Fananserin is a potential antipsychotic compound with a high affinity for both D4 and 5-HT2A receptors, and negligible affinity for D2 receptors. Fananserin has been researched for the treatment of schizophrenia. Fananserin was the first selective D4/5-HT2A antagonist to undergo clinical trials for schizophrenia. It has a high affinity for D4 (Ki 2.9 nM) and 5-HT2A (Ki 0.37 nM) receptors and is over 100-fold selective versus H1, a1 adrenergic, 5-HT1A and D2 dopamine receptors. Development of this compound was halted following phase II clinical trials due to lack of efficacy.

Medorinone is an inhibitor of cAMP phosphodiesterase activity. Inhibition of cAMP phosphodiesterase by medorinone in cardiac and vascular smooth muscle is a mechanism by which this agent produces both positive cardiac inotropy and vascular smooth muscle relaxation. It inhibits platelet aggregation.
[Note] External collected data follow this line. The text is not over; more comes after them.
-- ==== Sys2Proof/Machine/Clocks.lean ====
section
/-! DEFINITION. Chanter: CLK_SET, CLK_STATUS, LO_RAMP_LOAD and the clock events (03_clocks.md). LOCK_DETECT stands in
Machine/Relock.lean, because the end of an SCLK relock acts on other blocks. -/

namespace Sys2Proof.Machine

def synth (d : Device) : Synth → Synthesiser
  | .sclk => d.clk.sclk
  | .lo => d.clk.lo

def setSynth (y : Synth) (v : Synthesiser) (d : Device) : Device :=
  match y with
  | .sclk => { d with clk := { d.clk with sclk := v } }
  | .lo => { d with clk := { d.clk with lo := v } }

/-- Event and fault source of a synthesiser (R89). -/
def synthSource : Synth → Nat
  | .sclk => 0x040
  | .lo => 0x041

def synthInst : Synth → Nat
  | .sclk => 0
  | .lo => 1

/-- Divider values of the active context and the declared reference (R67, R69). -/
def activeDividers (d : Device) : Synth → Dividers
  | .sclk => { refDiv := cfgN d 1 0 1, intDiv := cfgN d 1 0 2, frac := 0, outDiv := 0, refinHz := cfgN d 1 2 1 }
  | .lo => { refDiv := cfgN d 1 1 1, intDiv := cfgN d 1 1 2, frac := cfgN d 1 1 3, outDiv := cfgN d 1 1 4,
             refinHz := cfgN d 1 2 1 }

def relocking (y : Synthesiser) : Bool :=
  y.relock == .waitRef || y.relock == .search || y.relock == .closing

/-- The sample index stands still (R75, R86): its hold begins. -/
def holdIndex (d : Device) : Device :=
  match d.strm.pauseFrom with
  | some _ => d
  | none => { d with strm := { d.strm with pauseFrom := some d.time } }

/-- The hold of the sample index ends: pause_ns grows and every stream notes PAUSED for its next EPOCH record (R284). -/
def resumeIndex (d : Device) : Device :=
  match d.strm.pauseFrom with
  | none => d
  | some t =>
    { d with strm := { d.strm with
        pauseFrom := none, pauseNs := d.strm.pauseNs + (d.time - t),
        streams := d.strm.streams.map (fun e => (e.1, { e.2 with paused := true })) } }

/-- Stop a running ramp (R82). -/
def stopRamp (d : Device) : Device :=
  let was := d.clk.ramp.active
  let d := { d with clk := { d.clk with ramp := {} } }
  if was then raiseEvent 0x043 2 (ballIndex d) 0 d else d

/-- Step 1 of a relock (R72, R73, R76, R82, R88): the output is muted or gated, the dividers are loaded, and the search
begins where REFIN is qualified. -/
def startRelock (y : Synth) (again : Bool) (d : Device) : Device :=
  let v := synth d y
  let dv := activeDividers d y
  let d := { d with clk := { d.clk with
      relockCount := d.clk.relockCount + 1,
      phaseUnverified := d.clk.phaseUnverified || dv.refDiv != v.alignedRef } }
  let d := setSynth y { v with
      locked := false, gated := true, repeated := again, alignedRef := dv.refDiv,
      relock := if d.clk.refPresent then .search else .waitRef } d
  let d := match y with
    | .sclk => holdIndex d
    | .lo => stopRamp d
  { d with clk := { d.clk with slewing := d.clk.slewing && !(relocking d.clk.sclk && relocking d.clk.lo) } }

/-- LO_MUTED: the LO_OUT output stage is off (R71, R73, R81, R82, R85, R87, R501). -/
def loMuted (d : Device) : Bool :=
  d.clk.lo.gated || d.clk.loHeld || !cfgOn d 1 1 5 || d.clk.ramp.crossing || d.power.state == .safe || d.power.state == .sleep
    || d.power.cpHalted || pairMutes d

/-! ### Ramp generator (R80, R81) -/

def rampProfile (d : Device) : List RampSegment := tget [] d.clk.rampStores (cfgN d 1 1 0x11)

def committedWord (d : Device) : Int := cfgInt d 1 1 2 * 4294967296 + cfgInt d 1 1 3

/-- Enter segment `k` of the profile: RESTART and WAIT_TRIG act before its first step. With ramp_start 0 no edge exists and
WAIT_TRIG does not wait; with another ramp_start a first segment with WAIT_TRIG waits for an edge of its own after the one that
starts the ramp (DESIGN CHOICE). -/
def enterSegment (k : Nat) (d : Device) : Device :=
  match (rampProfile d)[k]? with
  | none => d
  | some g =>
    let r := d.clk.ramp
    { d with clk := { d.clk with ramp := { r with
        segment := k, step := 0,
        word := if g.restart then committedWord d else r.word,
        waiting := g.waitTrig && cfgN d 1 1 0x12 != 0 } } }
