/-- The trace of a computed frame, by averaging mode (R162, R163). -/
def averageTrace (key : Nat) (f : TraceAvg) (d : Device) : Device :=
  let v := slotAt d key
  match f.ctx.avgMode with
  | 0 => emitTrace key f f.values false false d
  | 1 =>
    let a := match v.blockAvg with
      | none => f
      | some a => { a with count := a.count + 1, flags := a.flags ||| f.flags, values := List.zipWith (· + ·) a.values f.values }
    setSlot key { v with blockAvg := some a } d
  | _ =>
    let a := match v.expAvg with
      | some a =>
        if expKeeps a.ctx f.ctx then
          { f with
            count := min 65535 (a.count + 1),
            values := List.zipWith (fun (x t : Nat) =>
              (f32RoundInt ((x : Int) + f32RoundInt (f32RoundInt ((t : Int) - (x : Int)) 1) (2 ^ f.ctx.avgExp)) 1).toNat)
              a.values f.values }
        else f
      | none => f
    emitTrace key a a.values false false (setSlot key { v with expAvg := some a } d)

/-- The last frame of a block has been computed or skipped: the block is emitted unless it is empty (R162). -/
def blockEnd (key : Nat) (c : SlotCtx) (f : Nat) (d : Device) : Device :=
  if c.avgMode == 1 && (frameNumber c f - c.blockFrom) % c.avgCount == c.avgCount - 1 then closeBlock key false d else d

/-! ### One frame (R151, R152, R168) -/

/-- The next frame of a slot: one of an old context first, else the next of the grid. -/
def nextFrame (d : Device) (key : Nat) : Option (Nat × SlotCtx) :=
  let v := slotAt d key
  match v.old with
  | x :: _ => some x
  | [] =>
    if slotEnabled d key && !v.floating && !tokenWaits d (0x0400 + key) v.next then some (v.next, slotCtx d key) else none

/-- A window ROM error stops the slots that use the window (R177). -/
def romStops (d : Device) (key : Nat) (c : SlotCtx) : Bool := c.window != 8 && tget false d.spec.romFailed (key / 4 * 8 + c.window)

/-- The last lane sample of the frame has arrived. -/
def frameComplete (v : Slot) (c : SlotCtx) (f : Nat) : Bool :=
  match tget none v.newest c.lane with
  | some n => decide (f + frameLen c ≤ n)
  | none => false

/-- The engine takes the slot's frame next: of the complete frames of the channel it is the one whose last lane sample came first, apart
from slots that a window ROM error stops (R168, R177). -/
def frameTurn (d : Device) (key : Nat) : Bool :=
  (tget [] d.spec.order (key / 4)).find? (fun n => match nextFrame d (key / 4 * 4 + n) with
    | some (_, c) => !romStops d (key / 4 * 4 + n) c
    | none => true) == some (key % 4)

def frameSamples (v : Slot) (c : SlotCtx) (f : Nat) : List LaneSample :=
  v.stall.items.filter (fun x => x.lane % 8 == c.lane && decide (f ≤ x.stamp) && decide (x.stamp ≤ f + frameLen c))

/-- Every sample of the frame is there, and no pause falls inside it (R151). -/
def frameWhole (v : Slot) (c : SlotCtx) (f : Nat) : Bool :=
  let xs := frameSamples v c f
  xs.length == 2 ^ c.fft && xs.all (·.present)
    && !v.pauses.any (fun p => decide (f < p) && decide (p ≤ f + frameLen c)) && !v.parity

/-- The frame is done: it leaves the engine's order, its samples are released, and a block whose context has ended is closed (R164). -/
def advanceFrame (key : Nat) (c : SlotCtx) (d : Device) : Device :=
  let d := { d with spec := { d.spec with order := tmod [] d.spec.order (key / 4) (fun l => l.erase (key % 4)) } }
  let v := slotAt d key
  let v := match v.old with
    | _ :: rest => { v with old := rest }
    | [] => { v with next := v.next + hopLen c }
  let d := setSlot key (trimSlot d key { v with parity := false }) d
  if v.partialDue && v.old.isEmpty then
    let d := closeBlock key true d
    setSlot key { slotAt d key with partialDue := false } d
  else d

/-- GAPPED (R150). -/
def frameGap (c : SlotCtx) : Bool := decide (c.fft < c.hop)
FENGABINE, a benzylidene derivative, is a GABAmimetic compound with clinically proven antidepressant action. It inhibits neither monoamine uptake nor monoamine oxidase. It also lacks any sedative effect.

ISBOGREL is a specific thromboxane A2 synthetase inhibitor. Its clinical development was discontinued, although it was a suitable candidate for clinical trials in cardiovascular diseases in which imbalance between thromboxane and prostacyclin may be involved in the pathogenesis.

K-134, a 2(1H)-quinolinone derivative, is a phosphodiesterase 3 inhibitor. It has both anti-thrombotic and anti-hyperplastic activities. It was evaluated in a phase II trial in patients with peripheral artery disease and claudication.